- _Task goal_
If a line in the data below holds the word "tile", copy it.
=== Begin Enclosure ===
/-- Whether a Hitch record breaks R261. -/
def State.scopeBad (s : State) (r : BitVec 64) : Bool :=
  let node := bitField r.toNat 16 5
  let dev := bitField r.toNat 26 6
  let own := dev == s.reg Reg.DEV_NUM
  match bitField r.toNat 24 2 with
  | 0 => 15 < node || !own
  | 1 => node != 16 || !own
  | 2 => node != 16 || !(own || natBit (Assoc.getD s.route0 dev 0) 4)
  | _ => true

/-- R270: initial Hitch values, in the order of its list; `all` lists the sections of every device. -/
def State.checkHitches (s : State) (all l : List ImageSection) : List (Option CheckFail) :=
  let recs := hitchRecords l
  [(all.find? fun x => bodyType x.body == 13 && x.dev != 0xFF).map fun x => { check := 1, ref := x.dev },
   (recs.find? s.scopeBad).map fun r => { check := 2, ref := recordHitch r },
   (firstTwice recordHitch [] recs).map fun r => { check := 3, ref := recordHitch r },
   (recs.find? fun r => bitField r.toNat 14 2 != 0 || bitField r.toNat 21 3 != 0).map fun r =>
     { check := 4, ref := recordHitch r }]

/-- R277: the bank of the staging buffer. -/
def State.checkJournalBank (s : State) : List (Option CheckFail) :=
  let b := s.reg Reg.JRNL_BANK
  [if b = 15 then some { check := 1, ref := 15 } else none,
   if b < 15 ∧ s.reg (Reg.BANK_OWNER b) % 256 ≠ 5 then some { check := 2, ref := b } else none]

/-- R278: rings, preloads and windows in the firmware area, or a window that R281 does not allow. A parameter record for one of
the firmware's own windows is check 4, which is refused with SECURITY (R281). -/
def checkFirmwareArea (l : List ImageSection) : List (Option CheckFail) :=
  let reaches (a n : Nat) : Bool := decide (firmwareArea < a + n)
  [((queueRecords l).find? fun r => reaches (entryField r 4 4) (ringBytes (entryField r 2 1) (entryField r 3 1))).map fun r =>
     { check := 1, ref := recordQueue r },
   l.findSome? fun x => match x.body with
     | .preload a d => if reaches a d.length then some { check := 2, ref := a } else none
     | .parameters ps =>
       (ps.find? fun p => 0x2440 ≤ p.1 ∧ p.1 ≤ 0x244F ∧
         ((windowOf (p.1 - 0x2440) p.2.2).isNone ∨ (p.1 = 0x244F ∧ 25 ≤ p.2.1))).map fun p =>
           { check := if p.1 = 0x244F ∧ 25 ≤ p.2.1 then 4 else 3, unit := p.1 - 0x2440, sub := p.2.1, ref := p.2.2 }
     | _ => none]

/-- R293: a section, a far row or a spill area in the LPDDR5X firmware region. -/
def State.checkFirmwareRegion (s : State) (l : List ImageSection) : List (Option CheckFail) :=
  let reaches (a n : Nat) : Bool := decide (0 < n) && decide (s.fwRegion < a + n)
  [(l.find? fun x => reaches x.place (placedBytes x)).map fun x =>
     { check := 1, unit := x.clu, sub := x.tile, ref := x.place },
   (s.allRows.find? fun r => r.far && reaches r.addr (s.farLength r)).map fun r => r.fail 2,
   (s.spillAt.find? fun x => reaches x.2 (s.reg Reg.SPILL_SIZE)).map fun x => { check := 3, unit := x.1, ref := x.2 }]

/-- The last check of R233: no segment section holds plastic rows. -/
def State.checkSegments (s : State) (l : List ImageSection) : List (Option CheckFail) :=
  let holds (x : ImageSection) (r : RowAt) : Bool := x.seg != 0 && (match x.body with
    | .tileImage _ => !r.far && r.c == x.clu && r.t == x.tile
    | .farRows d => r.far && overlaps r.addr r.h.length x.place d.length
    | _ => false)
  [(s.plasticRows.find? fun r => l.any fun x => holds x r).map fun r => r.fail 1]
=== End Enclosure ===
- _Task result_
     { check := 1, unit := x.clu, sub := x.tile, ref := x.place },
    | .tileImage _ => !r.far && r.c == x.clu && r.t == x.tile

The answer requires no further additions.